As head of the Canadian Medical Association, the longtime public leader is making a difference at the national level.
by Iris Winston
Alex Munter has been serving the community throughout his working life. Now, as head of the Canadian Medical Association (CMA), he has moved to the national stage.
“In many ways, my new job has a similar issue set, although I am dealing at the policy and system level more than on the front line,” he says. “But it’s still about protecting the health-care system. It’s exciting using my brain in a different way to try to solve the same kinds of problems I’ve worked on for a long time.”
This national role follows his 13 years as president and chief executive officer (CEO) at the Children’s Hospital of Eastern Ontario (CHEO). Although Alex has said that “understaying your welcome is part of leadership,” in a farewell letter to CHEO staff in the fall of 2024, he admitted having mixed feelings about leaving.
When he first started at the children’s hospital in Ottawa, he recalls, “I went around meeting people to see their work.” That included spending time with staff in the kitchen, far away from patient rooms. “I was struck by the amount of pride the kitchen staff had in their contribution to the well-being of the kids. They rightly saw themselves as part of the health-care team.
“I had versions of that experience almost every day of my 13 years,” he points out, acknowledging he learned from it: “Taking care of the youngest among us is a moral imperative and the definition of community building.”
At CHEO, he was noteworthy for circulating among patients, their families and hospital staff. “Any time I felt ground down by the bureaucracy with meeting after meeting, I’d go upstairs to one of the units and talk to staff and the families of patients to remind me what it’s all about,” he says. “When thinking about programs or budgets on an organization-wide level, it’s really important to understand how it feels and is heard on the front lines.”
It is safe to say that meeting Alex also recharged those who came in contact with him. He could be spending a day in a wheelchair to gain experience on how kids coped with the confinement, meeting youth with mental health challenges or taking food and water to tired staff during assorted health crises.
Alex is happy to be a member of the sandwich generation—literally. He lives with his immediate family on the middle floor of a multi-generational
household, with his father-in-law on the floor above and his parents on the floor below.
That hands-on approach has necessarily changed for his current position helming the CMA, the nation’s largest advocacy group for medical doctors. With more than 68,000 members, its mission is “to advance the needs and interests of Canada’s physicians to maximize professional fulfillment and optimize patient care.”
“The CMA has a different kind of impact,” he explains, noting that the emphasis now is on trying to change the system to ensure that everyone has access to primary care. “That’s especially important for seniors who often have more trouble navigating a very complex system on their own at the very time their needs may be increasing.”
Alex has decades of experience in creating change.

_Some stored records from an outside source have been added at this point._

/-! ### push -/

@[simp] theorem push_w (v : ProgAddr) (s : State) : (push v s).w = s.w := rfl
@[simp] theorem push_pc (v : ProgAddr) (s : State) : (push v s).pc = s.pc := rfl
@[simp] theorem push_pclath (v : ProgAddr) (s : State) : (push v s).pclath = s.pclath := rfl
@[simp] theorem push_stack (v : ProgAddr) (s : State) : (push v s).stack = s.stack.set s.sp.toNat v := rfl
@[simp] theorem push_sp (v : ProgAddr) (s : State) : (push v s).sp = s.sp + 1#3 := rfl
@[simp] theorem push_tmr0 (v : ProgAddr) (s : State) : (push v s).tmr0 = s.tmr0 := rfl
@[simp] theorem push_status (v : ProgAddr) (s : State) : (push v s).status = s.status := rfl
@[simp] theorem push_fsr (v : ProgAddr) (s : State) : (push v s).fsr = s.fsr := rfl
@[simp] theorem push_latA (v : ProgAddr) (s : State) : (push v s).latA = s.latA := rfl
@[simp] theorem push_latB (v : ProgAddr) (s : State) : (push v s).latB = s.latB := rfl
@[simp] theorem push_trisA (v : ProgAddr) (s : State) : (push v s).trisA = s.trisA := rfl
@[simp] theorem push_trisB (v : ProgAddr) (s : State) : (push v s).trisB = s.trisB := rfl
@[simp] theorem push_optionReg (v : ProgAddr) (s : State) : (push v s).optionReg = s.optionReg := rfl
@[simp] theorem push_intcon (v : ProgAddr) (s : State) : (push v s).intcon = s.intcon := rfl
@[simp] theorem push_eedata (v : ProgAddr) (s : State) : (push v s).eedata = s.eedata := rfl
@[simp] theorem push_eeadr (v : ProgAddr) (s : State) : (push v s).eeadr = s.eeadr := rfl
@[simp] theorem push_eecon1 (v : ProgAddr) (s : State) : (push v s).eecon1 = s.eecon1 := rfl
@[simp] theorem push_ram (v : ProgAddr) (s : State) : (push v s).ram = s.ram := rfl
@[simp] theorem push_ee (v : ProgAddr) (s : State) : (push v s).ee = s.ee := rfl
@[simp] theorem push_prog (v : ProgAddr) (s : State) : (push v s).prog = s.prog := rfl
@[simp] theorem push_wdt (v : ProgAddr) (s : State) : (push v s).wdt = s.wdt := rfl
@[simp] theorem push_psc (v : ProgAddr) (s : State) : (push v s).psc = s.psc := rfl
@[simp] theorem push_asleep (v : ProgAddr) (s : State) : (push v s).asleep = s.asleep := rfl
@[simp] theorem push_deferIrq (v : ProgAddr) (s : State) : (push v s).deferIrq = s.deferIrq := rfl
@[simp] theorem push_eeUnlock (v : ProgAddr) (s : State) : (push v s).eeUnlock = s.eeUnlock := rfl
@[simp] theorem push_eeAddr (v : ProgAddr) (s : State) : (push v s).eeAddr = s.eeAddr := rfl
@[simp] theorem push_eeData (v : ProgAddr) (s : State) : (push v s).eeData = s.eeData := rfl
@[simp] theorem push_rbLatch (v : ProgAddr) (s : State) : (push v s).rbLatch = s.rbLatch := rfl
@[simp] theorem push_cfg (v : ProgAddr) (s : State) : (push v s).cfg = s.cfg := rfl
@[simp] theorem push_t0Inhibit (v : ProgAddr) (s : State) : (push v s).t0Inhibit = s.t0Inhibit := rfl
@[simp] theorem push_cycles (v : ProgAddr) (s : State) : (push v s).cycles = s.cycles := rfl
@[simp] theorem push_wdtMark (v : ProgAddr) (s : State) : (push v s).wdtMark = s.wdtMark := rfl
@[simp] theorem push_eeSequence (v : ProgAddr) (s : State) : (push v s).eeSequence = s.eeSequence := rfl
@[simp] theorem push_draws (v : ProgAddr) (s : State) : (push v s).draws = s.draws := rfl
@[simp] theorem push_schedule (v : ProgAddr) (s : State) : (push v s).schedule = s.schedule := rfl

/-! ### popToPc -/

@[simp] theorem popToPc_w (s : State) : (popToPc s).w = s.w := rfl
@[simp] theorem popToPc_pc (s : State) : (popToPc s).pc = s.tos := rfl
@[simp] theorem popToPc_pclath (s : State) : (popToPc s).pclath = s.pclath := rfl
@[simp] theorem popToPc_stack (s : State) : (popToPc s).stack = s.stack := rfl
@[simp] theorem popToPc_sp (s : State) : (popToPc s).sp = s.sp - 1#3 := rfl
@[simp] theorem popToPc_tmr0 (s : State) : (popToPc s).tmr0 = s.tmr0 := rfl
@[simp] theorem popToPc_status (s : State) : (popToPc s).status = s.status := rfl
@[simp] theorem popToPc_fsr (s : State) : (popToPc s).fsr = s.fsr := rfl
@[simp] theorem popToPc_latA (s : State) : (popToPc s).latA = s.latA := rfl
@[simp] theorem popToPc_latB (s : State) : (popToPc s).latB = s.latB := rfl
@[simp] theorem popToPc_trisA (s : State) : (popToPc s).trisA = s.trisA := rfl
@[simp] theorem popToPc_trisB (s : State) : (popToPc s).trisB = s.trisB := rfl
@[simp] theorem popToPc_optionReg (s : State) : (popToPc s).optionReg = s.optionReg := rfl
@[simp] theorem popToPc_intcon (s : State) : (popToPc s).intcon = s.intcon := rfl
@[simp] theorem popToPc_eedata (s : State) : (popToPc s).eedata = s.eedata := rfl
@[simp] theorem popToPc_eeadr (s : State) : (popToPc s).eeadr = s.eeadr := rfl
@[simp] theorem popToPc_eecon1 (s : State) : (popToPc s).eecon1 = s.eecon1 := rfl
@[simp] theorem popToPc_ram (s : State) : (popToPc s).ram = s.ram := rfl
@[simp] theorem popToPc_ee (s : State) : (popToPc s).ee = s.ee := rfl
@[simp] theorem popToPc_prog (s : State) : (popToPc s).prog = s.prog := rfl
@[simp] theorem popToPc_wdt (s : State) : (popToPc s).wdt = s.wdt := rfl
@[simp] theorem popToPc_psc (s : State) : (popToPc s).psc = s.psc := rfl
@[simp] theorem popToPc_asleep (s : State) : (popToPc s).asleep = s.asleep := rfl
@[simp] theorem popToPc_deferIrq (s : State) : (popToPc s).deferIrq = s.deferIrq := rfl
@[simp] theorem popToPc_eeUnlock (s : State) : (popToPc s).eeUnlock = s.eeUnlock := rfl
@[simp] theorem popToPc_eeAddr (s : State) : (popToPc s).eeAddr = s.eeAddr := rfl
@[simp] theorem popToPc_eeData (s : State) : (popToPc s).eeData = s.eeData := rfl
@[simp] theorem popToPc_rbLatch (s : State) : (popToPc s).rbLatch = s.rbLatch := rfl
@[simp] theorem popToPc_cfg (s : State) : (popToPc s).cfg = s.cfg := rfl
@[simp] theorem popToPc_t0Inhibit (s : State) : (popToPc s).t0Inhibit = s.t0Inhibit := rfl
@[simp] theorem popToPc_cycles (s : State) : (popToPc s).cycles = s.cycles + 2 := rfl
@[simp] theorem popToPc_wdtMark (s : State) : (popToPc s).wdtMark = s.wdtMark := rfl
@[simp] theorem popToPc_eeSequence (s : State) : (popToPc s).eeSequence = s.eeSequence := rfl
@[simp] theorem popToPc_draws (s : State) : (popToPc s).draws = s.draws := rfl
@[simp] theorem popToPc_schedule (s : State) : (popToPc s).schedule = s.schedule := rfl

/-! ### putIntcon -/

@[simp] theorem putIntcon_w (i : Nat) (b : Bool) (s : State) : (s.putIntcon i b).w = s.w := rfl
@[simp] theorem putIntcon_pc (i : Nat) (b : Bool) (s : State) : (s.putIntcon i b).pc = s.pc := rfl
@[simp] theorem putIntcon_pclath (i : Nat) (b : Bool) (s : State) : (s.putIntcon i b).pclath = s.pclath := rfl
@[simp] theorem putIntcon_stack (i : Nat) (b : Bool) (s : State) : (s.putIntcon i b).stack = s.stack := rfl
@[simp] theorem putIntcon_sp (i : Nat) (b : Bool) (s : State) : (s.putIntcon i b).sp = s.sp := rfl
@[simp] theorem putIntcon_tmr0 (i : Nat) (b : Bool) (s : State) : (s.putIntcon i b).tmr0 = s.tmr0 := rfl
@[simp] theorem putIntcon_status (i : Nat) (b : Bool) (s : State) : (s.putIntcon i b).status = s.status := rfl
@[simp] theorem putIntcon_fsr (i : Nat) (b : Bool) (s : State) : (s.putIntcon i b).fsr = s.fsr := rfl
@[simp] theorem putIntcon_latA (i : Nat) (b : Bool) (s : State) : (s.putIntcon i b).latA = s.latA := rfl
@[simp] theorem putIntcon_latB (i : Nat) (b : Bool) (s : State) : (s.putIntcon i b).latB = s.latB := rfl
@[simp] theorem putIntcon_trisA (i : Nat) (b : Bool) (s : State) : (s.putIntcon i b).trisA = s.trisA := rfl
@[simp] theorem putIntcon_trisB (i : Nat) (b : Bool) (s : State) : (s.putIntcon i b).trisB = s.trisB := rfl
@[simp] theorem putIntcon_optionReg (i : Nat) (b : Bool) (s : State) : (s.putIntcon i b).optionReg = s.optionReg := rfl
@[simp] theorem putIntcon_intcon (i : Nat) (b : Bool) (s : State) : (s.putIntcon i b).intcon = putBit s.intcon i b := rfl
@[simp] theorem putIntcon_eedata (i : Nat) (b : Bool) (s : State) : (s.putIntcon i b).eedata = s.eedata := rfl
@[simp] theorem putIntcon_eeadr (i : Nat) (b : Bool) (s : State) : (s.putIntcon i b).eeadr = s.eeadr := rfl
@[simp] theorem putIntcon_eecon1 (i : Nat) (b : Bool) (s : State) : (s.putIntcon i b).eecon1 = s.eecon1 := rfl
@[simp] theorem putIntcon_ram (i : Nat) (b : Bool) (s : State) : (s.putIntcon i b).ram = s.ram := rfl
@[simp] theorem putIntcon_ee (i : Nat) (b : Bool) (s : State) : (s.putIntcon i b).ee = s.ee := rfl
@[simp] theorem putIntcon_prog (i : Nat) (b : Bool) (s : State) : (s.putIntcon i b).prog = s.prog := rfl
@[simp] theorem putIntcon_wdt (i : Nat) (b : Bool) (s : State) : (s.putIntcon i b).wdt = s.wdt := rfl
@[simp] theorem putIntcon_psc (i : Nat) (b : Bool) (s : State) : (s.putIntcon i b).psc = s.psc := rfl
@[simp] theorem putIntcon_asleep (i : Nat) (b : Bool) (s : State) : (s.putIntcon i b).asleep = s.asleep := rfl
@[simp] theorem putIntcon_deferIrq (i : Nat) (b : Bool) (s : State) : (s.putIntcon i b).deferIrq = s.deferIrq := rfl
@[simp] theorem putIntcon_eeUnlock (i : Nat) (b : Bool) (s : State) : (s.putIntcon i b).eeUnlock = s.eeUnlock := rfl
@[simp] theorem putIntcon_eeAddr (i : Nat) (b : Bool) (s : State) : (s.putIntcon i b).eeAddr = s.eeAddr := rfl
@[simp] theorem putIntcon_eeData (i : Nat) (b : Bool) (s : State) : (s.putIntcon i b).eeData = s.eeData := rfl
@[simp] theorem putIntcon_rbLatch (i : Nat) (b : Bool) (s : State) : (s.putIntcon i b).rbLatch = s.rbLatch := rfl
@[simp] theorem putIntcon_cfg (i : Nat) (b : Bool) (s : State) : (s.putIntcon i b).cfg = s.cfg := rfl
@[simp] theorem putIntcon_t0Inhibit (i : Nat) (b : Bool) (s : State) : (s.putIntcon i b).t0Inhibit = s.t0Inhibit := rfl
@[simp] theorem putIntcon_cycles (i : Nat) (b : Bool) (s : State) : (s.putIntcon i b).cycles = s.cycles := rfl
@[simp] theorem putIntcon_wdtMark (i : Nat) (b : Bool) (s : State) : (s.putIntcon i b).wdtMark = s.wdtMark := rfl
@[simp] theorem putIntcon_eeSequence (i : Nat) (b : Bool) (s : State) : (s.putIntcon i b).eeSequence = s.eeSequence := rfl
@[simp] theorem putIntcon_draws (i : Nat) (b : Bool) (s : State) : (s.putIntcon i b).draws = s.draws := rfl
@[simp] theorem putIntcon_schedule (i : Nat) (b : Bool) (s : State) : (s.putIntcon i b).schedule = s.schedule := rfl

/-! ### putStatus -/

@[simp] theorem putStatus_w (i : Nat) (b : Bool) (s : State) : (s.putStatus i b).w = s.w := rfl
@[simp] theorem putStatus_pc (i : Nat) (b : Bool) (s : State) : (s.putStatus i b).pc = s.pc := rfl
@[simp] theorem putStatus_pclath (i : Nat) (b : Bool) (s : State) : (s.putStatus i b).pclath = s.pclath := rfl
@[simp] theorem putStatus_stack (i : Nat) (b : Bool) (s : State) : (s.putStatus i b).stack = s.stack := rfl
@[simp] theorem putStatus_sp (i : Nat) (b : Bool) (s : State) : (s.putStatus i b).sp = s.sp := rfl
@[simp] theorem putStatus_tmr0 (i : Nat) (b : Bool) (s : State) : (s.putStatus i b).tmr0 = s.tmr0 := rfl
@[simp] theorem putStatus_status (i : Nat) (b : Bool) (s : State) : (s.putStatus i b).status = putBit s.status i b := rfl
@[simp] theorem putStatus_fsr (i : Nat) (b : Bool) (s : State) : (s.putStatus i b).fsr = s.fsr := rfl
@[simp] theorem putStatus_latA (i : Nat) (b : Bool) (s : State) : (s.putStatus i b).latA = s.latA := rfl
@[simp] theorem putStatus_latB (i : Nat) (b : Bool) (s : State) : (s.putStatus i b).latB = s.latB := rfl
@[simp] theorem putStatus_trisA (i : Nat) (b : Bool) (s : State) : (s.putStatus i b).trisA = s.trisA := rfl
@[simp] theorem putStatus_trisB (i : Nat) (b : Bool) (s : State) : (s.putStatus i b).trisB = s.trisB := rfl
@[simp] theorem putStatus_optionReg (i : Nat) (b : Bool) (s : State) : (s.putStatus i b).optionReg = s.optionReg := rfl
@[simp] theorem putStatus_intcon (i : Nat) (b : Bool) (s : State) : (s.putStatus i b).intcon = s.intcon := rfl
@[simp] theorem putStatus_eedata (i : Nat) (b : Bool) (s : State) : (s.putStatus i b).eedata = s.eedata := rfl
@[simp] theorem putStatus_eeadr (i : Nat) (b : Bool) (s : State) : (s.putStatus i b).eeadr = s.eeadr := rfl
@[simp] theorem putStatus_eecon1 (i : Nat) (b : Bool) (s : State) : (s.putStatus i b).eecon1 = s.eecon1 := rfl
@[simp] theorem putStatus_ram (i : Nat) (b : Bool) (s : State) : (s.putStatus i b).ram = s.ram := rfl
@[simp] theorem putStatus_ee (i : Nat) (b : Bool) (s : State) : (s.putStatus i b).ee = s.ee := rfl
@[simp] theorem putStatus_prog (i : Nat) (b : Bool) (s : State) : (s.putStatus i b).prog = s.prog := rfl
@[simp] theorem putStatus_wdt (i : Nat) (b : Bool) (s : State) : (s.putStatus i b).wdt = s.wdt := rfl
@[simp] theorem putStatus_psc (i : Nat) (b : Bool) (s : State) : (s.putStatus i b).psc = s.psc := rfl
@[simp] theorem putStatus_asleep (i : Nat) (b : Bool) (s : State) : (s.putStatus i b).asleep = s.asleep := rfl
@[simp] theorem putStatus_deferIrq (i : Nat) (b : Bool) (s : State) : (s.putStatus i b).deferIrq = s.deferIrq := rfl
@[simp] theorem putStatus_eeUnlock (i : Nat) (b : Bool) (s : State) : (s.putStatus i b).eeUnlock = s.eeUnlock := rfl
@[simp] theorem putStatus_eeAddr (i : Nat) (b : Bool) (s : State) : (s.putStatus i b).eeAddr = s.eeAddr := rfl
@[simp] theorem putStatus_eeData (i : Nat) (b : Bool) (s : State) : (s.putStatus i b).eeData = s.eeData := rfl
@[simp] theorem putStatus_rbLatch (i : Nat) (b : Bool) (s : State) : (s.putStatus i b).rbLatch = s.rbLatch := rfl
@[simp] theorem putStatus_cfg (i : Nat) (b : Bool) (s : State) : (s.putStatus i b).cfg = s.cfg := rfl
@[simp] theorem putStatus_t0Inhibit (i : Nat) (b : Bool) (s : State) : (s.putStatus i b).t0Inhibit = s.t0Inhibit := rfl
@[simp] theorem putStatus_cycles (i : Nat) (b : Bool) (s : State) : (s.putStatus i b).cycles = s.cycles := rfl
@[simp] theorem putStatus_wdtMark (i : Nat) (b : Bool) (s : State) : (s.putStatus i b).wdtMark = s.wdtMark := rfl
@[simp] theorem putStatus_eeSequence (i : Nat) (b : Bool) (s : State) : (s.putStatus i b).eeSequence = s.eeSequence := rfl
@[simp] theorem putStatus_draws (i : Nat) (b : Bool) (s : State) : (s.putStatus i b).draws = s.draws := rfl
@[simp] theorem putStatus_schedule (i : Nat) (b : Bool) (s : State) : (s.putStatus i b).schedule = s.schedule := rfl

He served on Kanata, Ottawa Regional and Ottawa City councils for more than a dozen years before moving into administration with the Champlain Local Health Integration Network, the Youth Services Bureau and CHEO. “My entire career was at the local service-delivery level before going to the CMA. Now, at the national level, the CMA is focused on finding solutions for the most vexing problems in the health-care system. I hope that my firsthand experience of those problems can be helpful.”
He’s also hoping he can still have an impact on CHEO, even in an indirect way. “As a parent, I’m invested in the organization’s future,” he says. “The thing about pediatric health care is that treatment is often prevention.…By supporting kids’ health, we are making an investment in tomorrow. An aging society needs to invest in the health and development of kids. I call that ‘pedianomics.’ One of the best things we can do for kids is to make investments and build the systems that prevent them from needing to come to hospital in the first place. That’s true for physical, developmental, behavioural and especially mental health.”
Getting there involves “changes and solutions at the macro level,” he continues. “We need to have adequate health unit resources, make sure that physicians have the time to do clinical work as opposed to paperwork and address gaps in primary care. It’s a huge issue that so many people don’t have access to a family doctor.”
Alongside dedication to his work, Alex demonstrates his family commitment every day. He talks with pride and joy of the son that he and his long-time partner, Dennis, adopted in 2018 and is clearly happy to be part of a multi-generational household with his parents, his father-in-law and their Boston terrier.
“My partner is of Filipino origin and when we visit family in the Philippines, we often see older folks living with family,” he says. “It’s the norm there.”
Less usual—in any household, anywhere—is for a teenager to be in a position to help pay off his parents’ mortgage. Alex did that when he sold the Kanata Kourier, the community newspaper he founded when he was 14. He describes the venture, which operated out of their home, as a family business in which his mother sold advertisements, his father wrote computer programs and he and his brother distributed the newspaper. Then Prime Minister Brian Mulroney named him Young Entrepreneur of the Year in 1988 for its success, one of many awards he has collected through an impressive career that continues to have a major impact, especially on health-care. As always, he throws himself into his current job “with gusto,” and commitment to making a difference.